The data folder contains the following datasets:
- textcomplexityde.csv is the processed TextComplexity dataset. Here all sentences from a Wikipedia article are concatenated to form a Complex-Simple aligned dataset. This dataset was used for the analysis of the reward scores.
- leichtesprache2.csv are parallel articles from GWW.
- tc_eval.csv contains the manually composed paragraphs from the TextComplexityDE dataset, and the generated simplifications used for automatic evaluation of the thesis.
- wiki_eval.csv contains paragraphs from Wikipedia and the generated simplifications used for automatic evaluation of the thesis.
- all_wiki_paragraphs.csv contains the extracted paragraphs from Wikipedia articles used for training. The file is contained in the latest release
The jupyter notebook, where the automatic evaluation can be reproduced is located in notebooks/evaluation.ipynb.
This script uses the files tc_eval.csv and wiki_eval.csv to generate the automatic results.
This repository contains the following saved models:
- One trained GUTS model: GUTS.bin (contained in the release)
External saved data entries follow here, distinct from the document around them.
-- ==== Sys2Proof/Machine/State.lean ====
section
/-! DEFINITION. The state of WAVEGEN (spec/10_state.md R10 to R20), the faults and refusals, and the machine right after RESET. -/

namespace Sys2Proof.Machine

/-- The errors. NO STEP RAISES ONE (R153); both belong to construction. -/
inductive Fault where
  /-- ConfigurationError (R150), with the offending value of `R` or `H`. Raised by `build` (and `buildFrom`) only, before any step.
  Safe: the instance is never built. -/
  | configurationError (info : Nat)
  /-- The model's own (log entry 11): `buildFrom` was given a Sine table without R80's property. Raised by `buildFrom`
  only. Safe: the instance is never built. -/
  | sineTableRefused
deriving DecidableEq, Repr

/-- Why there is no step. -/
inductive Refusal where
  /-- An operation without a meaning in the model; raised by exec only, and by no arm. Safe. -/
  | notModelled (mnemonic : String)
  /-- The environment presents no step input word, so no step happens (R6; log entry 5). Raised by step only. Safe. -/
  | awaitingInput
deriving DecidableEq, Repr

/-- The state. The six registers are R10's; `cfg` is the instance's parameters (R23; log entry 1), and the last three fields
are the model's own (log entries 4, 6 and 7). -/
structure State where
  /-- the parameters `R`, `H`, `P` and the Sine table; no operation changes them (R23, R33) -/
  cfg : Config
  /-- WAVE, the waveform selector (R13) -/
  wave : WaveCode
  /-- NDIV, samples-per-step, legal `1..200` (R14) -/
  ndiv : NdivWord
  /-- AMP, the amplitude in hundredths, legal `1..100` (R15) -/
  amp : AmpWord
  /-- TIDX, the table index, legal `0..R-1`, `K` bits (R16) -/
  tidx : Nat
  /-- TCNT, the tick counter, legal `0..199` (R17) -/
  tcnt : TcntWord
  /-- DUTY, the last value given to the sink, legal `0..min(2H, P)`, `W` bits; drives the output port `duty` (R18, R61) -/
  duty : Nat
  /-- the output port `duty_stb` as the step just taken drove it (R61); no operation reads it -/
  dutyStb : Bool
  /-- the sink trace, oldest first (R114, R116); no operation reads it -/
  sink : List Nat
  /-- the step input words the environment presents, next first (R6, R52) -/
  inputs : List StepWord
deriving DecidableEq, Repr

/-- The instance `c` right after its first RESET (R20, R175, R177): nothing written to the sink, no word presented yet. -/
def State.resetFor (c : Config) : State where
  cfg := c
  wave := 0
  ndiv := 1
  amp := 100
  tidx := 0
  tcnt := 0
  duty := 0
  dutyStb := false
  sink := []
  inputs := []

/-- The reference instance right after RESET (R2, R20; log entry 2). -/
def State.reset : State := State.resetFor Config.reference

end Sys2Proof.Machine
end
- morphmodel_ger.pgz: A model used for lemmatization of German words
- wiki_finetune.bin: A saved BERT model trained on wikipedia paragraphs, for the LM-Fluency score. (contained in the release)
- All other models used in the reward scores are retrieved from the huggingface library
- notebooks/generate_pivot_simplifications.ipynb is the script to generate the simplifications using the Pivot model for the automatic evaluation. To run this the generator model from Keep it Simple is required, as well as the trained model.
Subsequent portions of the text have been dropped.